Problem requirements
Nothing below is to be printed except the lines between the line holding "and no transaction" and the line holding "every other UNLOCK, a", inclusive, each exactly as it appears.

---- Data supplied

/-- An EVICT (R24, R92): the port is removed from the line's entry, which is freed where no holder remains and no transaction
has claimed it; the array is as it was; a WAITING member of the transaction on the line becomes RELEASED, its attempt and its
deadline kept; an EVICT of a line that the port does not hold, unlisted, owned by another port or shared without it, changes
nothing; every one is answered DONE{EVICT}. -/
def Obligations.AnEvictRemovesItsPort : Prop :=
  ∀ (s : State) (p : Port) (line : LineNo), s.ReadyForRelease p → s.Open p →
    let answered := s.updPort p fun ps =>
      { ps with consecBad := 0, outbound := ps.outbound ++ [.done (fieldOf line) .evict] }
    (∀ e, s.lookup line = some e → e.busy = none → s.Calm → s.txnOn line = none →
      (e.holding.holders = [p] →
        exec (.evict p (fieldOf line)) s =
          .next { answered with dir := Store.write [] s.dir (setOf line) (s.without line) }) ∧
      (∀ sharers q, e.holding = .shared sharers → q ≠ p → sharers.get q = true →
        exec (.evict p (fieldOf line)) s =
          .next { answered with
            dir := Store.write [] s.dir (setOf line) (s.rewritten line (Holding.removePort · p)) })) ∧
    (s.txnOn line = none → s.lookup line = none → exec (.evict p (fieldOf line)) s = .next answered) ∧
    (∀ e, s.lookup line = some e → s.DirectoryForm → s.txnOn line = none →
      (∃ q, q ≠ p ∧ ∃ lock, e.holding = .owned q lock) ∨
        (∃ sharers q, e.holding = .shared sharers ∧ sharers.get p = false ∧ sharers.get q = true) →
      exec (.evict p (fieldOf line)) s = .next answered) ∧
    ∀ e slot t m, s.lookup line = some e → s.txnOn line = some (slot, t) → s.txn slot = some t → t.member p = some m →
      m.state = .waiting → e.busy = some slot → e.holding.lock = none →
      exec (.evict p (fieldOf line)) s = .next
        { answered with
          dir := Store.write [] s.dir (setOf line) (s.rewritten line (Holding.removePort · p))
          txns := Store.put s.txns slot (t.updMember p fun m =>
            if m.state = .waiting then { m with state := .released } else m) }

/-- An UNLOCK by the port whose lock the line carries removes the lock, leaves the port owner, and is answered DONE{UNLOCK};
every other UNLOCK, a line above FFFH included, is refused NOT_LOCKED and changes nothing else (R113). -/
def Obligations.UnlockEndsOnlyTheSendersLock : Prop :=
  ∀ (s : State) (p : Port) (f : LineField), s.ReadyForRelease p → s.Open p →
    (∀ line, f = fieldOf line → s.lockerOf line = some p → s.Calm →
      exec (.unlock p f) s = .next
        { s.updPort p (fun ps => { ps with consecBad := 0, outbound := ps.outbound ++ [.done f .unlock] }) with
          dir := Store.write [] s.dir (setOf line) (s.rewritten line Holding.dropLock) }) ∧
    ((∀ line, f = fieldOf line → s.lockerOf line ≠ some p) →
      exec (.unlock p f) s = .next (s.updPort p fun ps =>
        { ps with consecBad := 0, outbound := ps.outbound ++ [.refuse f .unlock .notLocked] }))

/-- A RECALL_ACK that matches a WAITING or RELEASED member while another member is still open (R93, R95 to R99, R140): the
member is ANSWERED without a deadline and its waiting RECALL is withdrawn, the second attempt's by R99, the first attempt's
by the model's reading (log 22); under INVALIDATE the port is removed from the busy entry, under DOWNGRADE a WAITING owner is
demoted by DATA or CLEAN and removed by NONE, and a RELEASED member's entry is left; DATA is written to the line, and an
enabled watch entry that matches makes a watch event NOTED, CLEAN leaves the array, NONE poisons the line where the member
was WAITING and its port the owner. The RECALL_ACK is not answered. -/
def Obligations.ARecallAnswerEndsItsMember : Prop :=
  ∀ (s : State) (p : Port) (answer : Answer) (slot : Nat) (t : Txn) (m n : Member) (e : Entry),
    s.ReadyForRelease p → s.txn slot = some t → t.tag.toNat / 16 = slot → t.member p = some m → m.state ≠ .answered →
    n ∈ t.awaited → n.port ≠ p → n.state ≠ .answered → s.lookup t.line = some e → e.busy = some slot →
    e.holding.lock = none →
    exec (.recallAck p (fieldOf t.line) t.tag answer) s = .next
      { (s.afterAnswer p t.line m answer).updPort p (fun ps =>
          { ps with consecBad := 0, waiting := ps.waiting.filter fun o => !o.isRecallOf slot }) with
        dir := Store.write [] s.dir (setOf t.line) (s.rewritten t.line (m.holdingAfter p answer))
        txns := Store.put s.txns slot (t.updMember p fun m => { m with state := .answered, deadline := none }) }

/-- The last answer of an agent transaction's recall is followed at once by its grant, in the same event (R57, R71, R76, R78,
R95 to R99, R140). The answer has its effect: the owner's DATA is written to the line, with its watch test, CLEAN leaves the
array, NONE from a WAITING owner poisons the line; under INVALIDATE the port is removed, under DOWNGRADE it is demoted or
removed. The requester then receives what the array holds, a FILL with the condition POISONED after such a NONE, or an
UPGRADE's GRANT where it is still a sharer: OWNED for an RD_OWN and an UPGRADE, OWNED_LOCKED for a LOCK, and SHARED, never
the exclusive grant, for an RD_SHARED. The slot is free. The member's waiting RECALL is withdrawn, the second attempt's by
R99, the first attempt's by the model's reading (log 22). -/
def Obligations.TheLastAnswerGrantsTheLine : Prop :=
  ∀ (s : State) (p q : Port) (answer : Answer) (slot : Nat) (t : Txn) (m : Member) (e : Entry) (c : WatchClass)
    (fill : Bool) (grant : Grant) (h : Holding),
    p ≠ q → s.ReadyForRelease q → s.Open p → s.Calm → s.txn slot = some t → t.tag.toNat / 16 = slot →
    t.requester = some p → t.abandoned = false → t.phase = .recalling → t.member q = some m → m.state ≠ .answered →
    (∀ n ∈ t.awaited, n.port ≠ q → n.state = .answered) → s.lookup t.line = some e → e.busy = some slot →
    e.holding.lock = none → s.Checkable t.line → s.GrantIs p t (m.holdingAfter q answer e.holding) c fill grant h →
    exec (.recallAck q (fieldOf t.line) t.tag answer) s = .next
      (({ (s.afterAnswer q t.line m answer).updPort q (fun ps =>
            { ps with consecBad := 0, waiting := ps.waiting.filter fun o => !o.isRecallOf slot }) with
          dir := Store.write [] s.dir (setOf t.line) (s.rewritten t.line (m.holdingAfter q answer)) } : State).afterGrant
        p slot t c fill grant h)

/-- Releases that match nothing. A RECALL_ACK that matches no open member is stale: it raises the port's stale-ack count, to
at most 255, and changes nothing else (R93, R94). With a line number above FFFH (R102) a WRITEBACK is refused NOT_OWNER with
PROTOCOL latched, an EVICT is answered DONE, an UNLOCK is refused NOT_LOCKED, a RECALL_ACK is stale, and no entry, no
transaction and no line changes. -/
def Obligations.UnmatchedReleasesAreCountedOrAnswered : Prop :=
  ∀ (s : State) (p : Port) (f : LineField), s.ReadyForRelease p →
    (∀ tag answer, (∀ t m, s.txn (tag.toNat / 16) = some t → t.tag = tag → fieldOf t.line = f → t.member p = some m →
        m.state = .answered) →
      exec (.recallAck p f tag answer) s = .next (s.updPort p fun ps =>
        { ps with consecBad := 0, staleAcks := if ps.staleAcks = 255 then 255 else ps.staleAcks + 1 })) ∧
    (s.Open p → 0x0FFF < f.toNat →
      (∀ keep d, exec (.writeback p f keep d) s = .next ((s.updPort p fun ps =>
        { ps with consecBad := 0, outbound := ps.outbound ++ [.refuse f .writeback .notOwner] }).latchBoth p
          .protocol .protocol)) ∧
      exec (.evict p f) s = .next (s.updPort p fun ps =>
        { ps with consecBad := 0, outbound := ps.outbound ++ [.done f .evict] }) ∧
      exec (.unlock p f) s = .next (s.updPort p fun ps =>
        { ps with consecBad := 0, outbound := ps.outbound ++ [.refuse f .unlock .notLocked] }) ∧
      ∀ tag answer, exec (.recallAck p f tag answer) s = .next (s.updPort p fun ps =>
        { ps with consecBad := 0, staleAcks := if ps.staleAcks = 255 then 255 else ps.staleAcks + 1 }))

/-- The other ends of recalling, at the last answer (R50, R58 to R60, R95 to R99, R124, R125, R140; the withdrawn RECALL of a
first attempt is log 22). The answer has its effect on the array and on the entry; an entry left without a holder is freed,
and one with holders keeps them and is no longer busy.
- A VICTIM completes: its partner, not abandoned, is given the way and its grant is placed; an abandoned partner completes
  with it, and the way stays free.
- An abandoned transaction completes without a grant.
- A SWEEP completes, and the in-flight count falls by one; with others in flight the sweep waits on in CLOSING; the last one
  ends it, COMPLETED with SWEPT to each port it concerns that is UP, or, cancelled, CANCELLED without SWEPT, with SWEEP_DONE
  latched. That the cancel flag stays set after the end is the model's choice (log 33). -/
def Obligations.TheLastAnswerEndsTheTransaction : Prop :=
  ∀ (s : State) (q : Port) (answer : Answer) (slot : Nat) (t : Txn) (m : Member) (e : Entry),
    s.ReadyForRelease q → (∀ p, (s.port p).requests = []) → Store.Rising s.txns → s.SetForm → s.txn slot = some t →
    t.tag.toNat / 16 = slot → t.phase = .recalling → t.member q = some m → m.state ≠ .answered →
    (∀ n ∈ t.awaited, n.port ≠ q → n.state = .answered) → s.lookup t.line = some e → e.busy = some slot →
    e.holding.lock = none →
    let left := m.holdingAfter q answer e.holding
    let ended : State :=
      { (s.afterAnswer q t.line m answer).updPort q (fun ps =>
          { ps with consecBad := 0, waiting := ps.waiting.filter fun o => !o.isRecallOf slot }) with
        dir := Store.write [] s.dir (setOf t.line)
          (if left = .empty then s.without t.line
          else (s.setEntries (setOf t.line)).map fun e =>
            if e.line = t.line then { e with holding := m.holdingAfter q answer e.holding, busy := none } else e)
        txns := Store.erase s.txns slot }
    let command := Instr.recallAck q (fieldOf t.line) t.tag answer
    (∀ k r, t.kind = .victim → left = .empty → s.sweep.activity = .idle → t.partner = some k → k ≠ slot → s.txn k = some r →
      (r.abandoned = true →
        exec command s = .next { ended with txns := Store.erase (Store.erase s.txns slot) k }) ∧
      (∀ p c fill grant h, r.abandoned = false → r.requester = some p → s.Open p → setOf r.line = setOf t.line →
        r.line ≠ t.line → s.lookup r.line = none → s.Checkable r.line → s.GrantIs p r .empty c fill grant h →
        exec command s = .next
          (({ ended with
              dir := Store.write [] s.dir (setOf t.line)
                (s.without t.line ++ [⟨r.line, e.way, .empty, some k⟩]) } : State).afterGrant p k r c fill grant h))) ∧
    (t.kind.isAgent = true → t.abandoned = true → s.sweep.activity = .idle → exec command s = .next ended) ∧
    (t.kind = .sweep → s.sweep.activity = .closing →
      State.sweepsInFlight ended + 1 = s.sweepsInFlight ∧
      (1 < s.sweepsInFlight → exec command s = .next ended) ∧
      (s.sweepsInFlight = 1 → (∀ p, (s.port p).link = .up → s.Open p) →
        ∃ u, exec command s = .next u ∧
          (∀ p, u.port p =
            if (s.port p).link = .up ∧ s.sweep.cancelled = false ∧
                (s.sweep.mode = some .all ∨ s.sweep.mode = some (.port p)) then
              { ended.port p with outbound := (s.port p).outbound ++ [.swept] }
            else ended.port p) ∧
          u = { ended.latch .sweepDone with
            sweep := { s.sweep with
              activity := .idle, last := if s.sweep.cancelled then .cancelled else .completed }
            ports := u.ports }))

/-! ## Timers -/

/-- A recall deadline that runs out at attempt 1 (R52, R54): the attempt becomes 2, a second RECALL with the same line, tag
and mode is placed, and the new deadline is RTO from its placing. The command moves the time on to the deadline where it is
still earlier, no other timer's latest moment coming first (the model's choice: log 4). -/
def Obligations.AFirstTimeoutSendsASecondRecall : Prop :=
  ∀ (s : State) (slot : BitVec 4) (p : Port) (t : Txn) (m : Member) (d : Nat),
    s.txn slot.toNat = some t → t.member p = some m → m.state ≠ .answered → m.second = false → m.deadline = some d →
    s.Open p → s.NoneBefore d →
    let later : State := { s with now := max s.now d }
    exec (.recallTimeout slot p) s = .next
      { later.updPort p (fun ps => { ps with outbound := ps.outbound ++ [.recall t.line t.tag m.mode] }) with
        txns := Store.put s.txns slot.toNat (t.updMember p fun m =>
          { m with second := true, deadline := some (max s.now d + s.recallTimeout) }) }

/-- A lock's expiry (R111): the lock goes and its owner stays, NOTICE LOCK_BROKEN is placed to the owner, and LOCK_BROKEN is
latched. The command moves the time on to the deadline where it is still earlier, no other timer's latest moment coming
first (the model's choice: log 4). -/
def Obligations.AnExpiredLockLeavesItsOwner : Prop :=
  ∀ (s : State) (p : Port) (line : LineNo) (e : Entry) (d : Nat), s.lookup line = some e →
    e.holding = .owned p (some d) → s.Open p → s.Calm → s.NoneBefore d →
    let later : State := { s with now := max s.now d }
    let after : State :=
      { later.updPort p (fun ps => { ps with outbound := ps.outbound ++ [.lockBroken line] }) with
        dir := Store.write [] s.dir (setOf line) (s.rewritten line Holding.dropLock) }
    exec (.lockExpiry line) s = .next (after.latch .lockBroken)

--------
---- Data supplied

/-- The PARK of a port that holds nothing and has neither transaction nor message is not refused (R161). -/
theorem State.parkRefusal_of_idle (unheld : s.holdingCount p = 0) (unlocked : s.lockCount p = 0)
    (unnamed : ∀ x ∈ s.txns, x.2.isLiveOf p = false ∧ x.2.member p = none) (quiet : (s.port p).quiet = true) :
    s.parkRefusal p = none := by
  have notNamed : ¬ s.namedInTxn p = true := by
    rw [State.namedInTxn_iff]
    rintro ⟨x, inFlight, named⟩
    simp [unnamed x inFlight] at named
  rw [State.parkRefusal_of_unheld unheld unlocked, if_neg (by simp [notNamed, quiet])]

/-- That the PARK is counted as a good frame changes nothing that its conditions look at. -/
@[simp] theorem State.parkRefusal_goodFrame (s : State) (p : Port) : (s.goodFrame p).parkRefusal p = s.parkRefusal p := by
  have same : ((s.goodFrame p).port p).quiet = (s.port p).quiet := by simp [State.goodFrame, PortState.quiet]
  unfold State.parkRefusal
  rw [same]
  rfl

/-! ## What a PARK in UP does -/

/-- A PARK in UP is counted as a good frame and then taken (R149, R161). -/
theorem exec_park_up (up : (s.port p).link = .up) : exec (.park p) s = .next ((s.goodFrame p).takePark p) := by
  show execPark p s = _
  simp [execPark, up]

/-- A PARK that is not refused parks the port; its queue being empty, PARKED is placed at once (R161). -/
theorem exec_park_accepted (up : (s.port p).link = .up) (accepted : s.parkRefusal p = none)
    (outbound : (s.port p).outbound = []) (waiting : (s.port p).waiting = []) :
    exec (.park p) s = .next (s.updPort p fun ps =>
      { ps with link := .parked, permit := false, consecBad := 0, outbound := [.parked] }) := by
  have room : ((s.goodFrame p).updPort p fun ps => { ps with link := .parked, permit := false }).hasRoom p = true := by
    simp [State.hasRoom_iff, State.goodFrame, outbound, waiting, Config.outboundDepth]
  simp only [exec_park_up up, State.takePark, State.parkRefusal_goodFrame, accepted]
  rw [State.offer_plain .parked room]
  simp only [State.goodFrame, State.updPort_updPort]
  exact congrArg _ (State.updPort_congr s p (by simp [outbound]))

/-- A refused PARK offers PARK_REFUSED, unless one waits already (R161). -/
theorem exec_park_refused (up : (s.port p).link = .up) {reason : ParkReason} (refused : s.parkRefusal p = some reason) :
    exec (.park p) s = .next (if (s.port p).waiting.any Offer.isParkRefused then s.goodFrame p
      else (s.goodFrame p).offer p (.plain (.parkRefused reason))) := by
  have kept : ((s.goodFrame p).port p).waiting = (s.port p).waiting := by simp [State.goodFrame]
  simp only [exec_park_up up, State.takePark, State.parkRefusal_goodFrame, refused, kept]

--------
---- Data supplied

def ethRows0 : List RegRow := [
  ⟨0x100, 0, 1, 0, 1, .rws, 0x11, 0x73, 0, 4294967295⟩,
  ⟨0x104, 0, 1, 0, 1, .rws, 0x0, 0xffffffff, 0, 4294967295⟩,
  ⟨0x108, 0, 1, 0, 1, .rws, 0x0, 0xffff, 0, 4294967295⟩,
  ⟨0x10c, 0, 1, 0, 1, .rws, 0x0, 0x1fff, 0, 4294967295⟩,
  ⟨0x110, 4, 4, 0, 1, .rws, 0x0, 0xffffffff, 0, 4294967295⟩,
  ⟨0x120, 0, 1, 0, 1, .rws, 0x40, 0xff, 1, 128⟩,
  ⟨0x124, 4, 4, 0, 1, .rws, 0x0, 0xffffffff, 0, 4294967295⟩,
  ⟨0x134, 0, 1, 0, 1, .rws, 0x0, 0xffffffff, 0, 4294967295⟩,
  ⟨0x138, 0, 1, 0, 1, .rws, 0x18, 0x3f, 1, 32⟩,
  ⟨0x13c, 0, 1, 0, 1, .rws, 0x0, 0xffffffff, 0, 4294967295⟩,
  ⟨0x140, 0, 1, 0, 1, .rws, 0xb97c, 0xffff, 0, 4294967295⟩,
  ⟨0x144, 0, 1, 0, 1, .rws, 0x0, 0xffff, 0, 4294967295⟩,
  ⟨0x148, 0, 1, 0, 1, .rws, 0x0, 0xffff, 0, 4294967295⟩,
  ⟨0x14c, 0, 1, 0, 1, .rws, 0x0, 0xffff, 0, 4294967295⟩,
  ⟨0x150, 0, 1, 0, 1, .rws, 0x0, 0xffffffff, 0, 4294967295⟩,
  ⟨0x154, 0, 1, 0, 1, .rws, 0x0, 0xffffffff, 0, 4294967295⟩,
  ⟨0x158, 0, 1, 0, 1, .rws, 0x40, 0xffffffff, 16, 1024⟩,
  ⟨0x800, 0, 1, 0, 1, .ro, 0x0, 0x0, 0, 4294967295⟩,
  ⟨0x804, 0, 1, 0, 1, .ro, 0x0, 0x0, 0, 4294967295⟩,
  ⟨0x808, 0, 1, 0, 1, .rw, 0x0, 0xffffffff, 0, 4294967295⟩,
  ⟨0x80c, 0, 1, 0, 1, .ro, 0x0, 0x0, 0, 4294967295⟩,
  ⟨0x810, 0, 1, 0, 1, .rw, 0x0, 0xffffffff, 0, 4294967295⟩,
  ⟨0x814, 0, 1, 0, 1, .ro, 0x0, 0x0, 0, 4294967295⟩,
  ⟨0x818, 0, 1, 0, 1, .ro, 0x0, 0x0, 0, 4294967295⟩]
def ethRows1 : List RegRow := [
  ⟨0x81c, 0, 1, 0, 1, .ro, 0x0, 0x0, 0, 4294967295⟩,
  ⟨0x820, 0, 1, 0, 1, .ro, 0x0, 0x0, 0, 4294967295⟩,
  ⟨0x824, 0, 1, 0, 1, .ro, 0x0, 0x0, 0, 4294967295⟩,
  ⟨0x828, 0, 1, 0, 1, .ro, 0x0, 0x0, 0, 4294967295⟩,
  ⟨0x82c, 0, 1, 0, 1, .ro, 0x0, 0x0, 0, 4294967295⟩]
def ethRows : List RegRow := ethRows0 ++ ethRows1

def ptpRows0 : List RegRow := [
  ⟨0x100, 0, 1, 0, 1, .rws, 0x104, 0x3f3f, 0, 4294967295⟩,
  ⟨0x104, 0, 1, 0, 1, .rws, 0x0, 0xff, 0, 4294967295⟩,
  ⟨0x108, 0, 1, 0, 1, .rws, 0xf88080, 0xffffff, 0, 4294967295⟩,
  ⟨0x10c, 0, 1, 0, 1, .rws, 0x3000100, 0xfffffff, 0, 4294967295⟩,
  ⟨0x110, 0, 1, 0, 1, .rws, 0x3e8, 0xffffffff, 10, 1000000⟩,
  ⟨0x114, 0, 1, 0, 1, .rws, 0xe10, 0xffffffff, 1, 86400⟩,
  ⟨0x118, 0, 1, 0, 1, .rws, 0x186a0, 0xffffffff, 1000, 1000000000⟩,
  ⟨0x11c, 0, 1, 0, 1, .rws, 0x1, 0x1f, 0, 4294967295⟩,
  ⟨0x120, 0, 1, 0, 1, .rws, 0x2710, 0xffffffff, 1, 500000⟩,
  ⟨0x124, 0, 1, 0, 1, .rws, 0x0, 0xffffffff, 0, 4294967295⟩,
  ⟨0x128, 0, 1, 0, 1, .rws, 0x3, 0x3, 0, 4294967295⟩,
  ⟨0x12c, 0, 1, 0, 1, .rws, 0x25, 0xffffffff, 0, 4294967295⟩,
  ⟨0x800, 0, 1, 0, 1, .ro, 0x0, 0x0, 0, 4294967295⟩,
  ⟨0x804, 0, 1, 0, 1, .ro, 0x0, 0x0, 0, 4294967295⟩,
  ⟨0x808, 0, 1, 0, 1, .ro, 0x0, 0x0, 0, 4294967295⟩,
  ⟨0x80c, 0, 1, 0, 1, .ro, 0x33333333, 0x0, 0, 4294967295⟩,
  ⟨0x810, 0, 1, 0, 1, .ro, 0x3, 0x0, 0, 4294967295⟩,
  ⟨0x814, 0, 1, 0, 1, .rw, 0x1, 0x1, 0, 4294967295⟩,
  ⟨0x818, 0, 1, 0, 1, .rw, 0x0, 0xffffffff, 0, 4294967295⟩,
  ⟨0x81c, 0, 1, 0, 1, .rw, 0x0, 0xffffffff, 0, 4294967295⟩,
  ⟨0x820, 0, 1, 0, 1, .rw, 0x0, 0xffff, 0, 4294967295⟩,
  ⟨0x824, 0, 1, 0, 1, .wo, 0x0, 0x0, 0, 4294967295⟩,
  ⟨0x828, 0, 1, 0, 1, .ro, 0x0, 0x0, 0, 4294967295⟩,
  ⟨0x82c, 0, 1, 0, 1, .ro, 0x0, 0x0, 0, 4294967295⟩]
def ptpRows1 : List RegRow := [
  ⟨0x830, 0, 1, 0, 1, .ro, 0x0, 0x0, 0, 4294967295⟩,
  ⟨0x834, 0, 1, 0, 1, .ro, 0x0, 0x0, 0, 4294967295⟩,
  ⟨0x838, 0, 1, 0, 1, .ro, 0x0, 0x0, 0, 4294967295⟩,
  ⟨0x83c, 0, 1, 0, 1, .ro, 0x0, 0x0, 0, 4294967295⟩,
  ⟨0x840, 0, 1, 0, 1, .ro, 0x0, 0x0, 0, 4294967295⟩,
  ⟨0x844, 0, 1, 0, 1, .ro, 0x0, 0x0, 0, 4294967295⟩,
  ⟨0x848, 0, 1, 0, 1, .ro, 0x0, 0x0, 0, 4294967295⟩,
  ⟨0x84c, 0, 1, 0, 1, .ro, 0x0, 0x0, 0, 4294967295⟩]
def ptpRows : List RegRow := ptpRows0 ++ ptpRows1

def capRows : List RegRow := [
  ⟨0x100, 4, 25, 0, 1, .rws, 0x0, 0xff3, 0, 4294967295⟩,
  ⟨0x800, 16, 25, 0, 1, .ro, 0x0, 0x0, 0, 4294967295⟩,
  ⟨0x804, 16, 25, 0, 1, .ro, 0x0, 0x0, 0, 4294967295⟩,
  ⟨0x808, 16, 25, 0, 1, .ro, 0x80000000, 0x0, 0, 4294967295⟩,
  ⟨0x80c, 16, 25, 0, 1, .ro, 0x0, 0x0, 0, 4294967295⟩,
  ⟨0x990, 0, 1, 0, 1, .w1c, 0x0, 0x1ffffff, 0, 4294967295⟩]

--------

Result for this exercise
/-- An EVICT (R24, R92): the port is removed from the line's entry, which is freed where no holder remains and no transaction
has claimed it; the array is as it was; a WAITING member of the transaction on the line becomes RELEASED, its attempt and its
deadline kept; an EVICT of a line that the port does not hold, unlisted, owned by another port or shared without it, changes
nothing; every one is answered DONE{EVICT}. -/
def Obligations.AnEvictRemovesItsPort : Prop :=
  ∀ (s : State) (p : Port) (line : LineNo), s.ReadyForRelease p → s.Open p →
    let answered := s.updPort p fun ps =>
      { ps with consecBad := 0, outbound := ps.outbound ++ [.done (fieldOf line) .evict] }
    (∀ e, s.lookup line = some e → e.busy = none → s.Calm → s.txnOn line = none →
      (e.holding.holders = [p] →
        exec (.evict p (fieldOf line)) s =
          .next { answered with dir := Store.write [] s.dir (setOf line) (s.without line) }) ∧
      (∀ sharers q, e.holding = .shared sharers → q ≠ p → sharers.get q = true →
        exec (.evict p (fieldOf line)) s =
          .next { answered with
            dir := Store.write [] s.dir (setOf line) (s.rewritten line (Holding.removePort · p)) })) ∧
    (s.txnOn line = none → s.lookup line = none → exec (.evict p (fieldOf line)) s = .next answered) ∧
    (∀ e, s.lookup line = some e → s.DirectoryForm → s.txnOn line = none →
      (∃ q, q ≠ p ∧ ∃ lock, e.holding = .owned q lock) ∨
        (∃ sharers q, e.holding = .shared sharers ∧ sharers.get p = false ∧ sharers.get q = true) →
      exec (.evict p (fieldOf line)) s = .next answered) ∧
    ∀ e slot t m, s.lookup line = some e → s.txnOn line = some (slot, t) → s.txn slot = some t → t.member p = some m →
      m.state = .waiting → e.busy = some slot → e.holding.lock = none →
      exec (.evict p (fieldOf line)) s = .next
        { answered with
          dir := Store.write [] s.dir (setOf line) (s.rewritten line (Holding.removePort · p))
          txns := Store.put s.txns slot (t.updMember p fun m =>
            if m.state = .waiting then { m with state := .released } else m) }

/-- An UNLOCK by the port whose lock the line carries removes the lock, leaves the port owner, and is answered DONE{UNLOCK};
every other UNLOCK, a line above FFFH included, is refused NOT_LOCKED and changes nothing else (R113). -/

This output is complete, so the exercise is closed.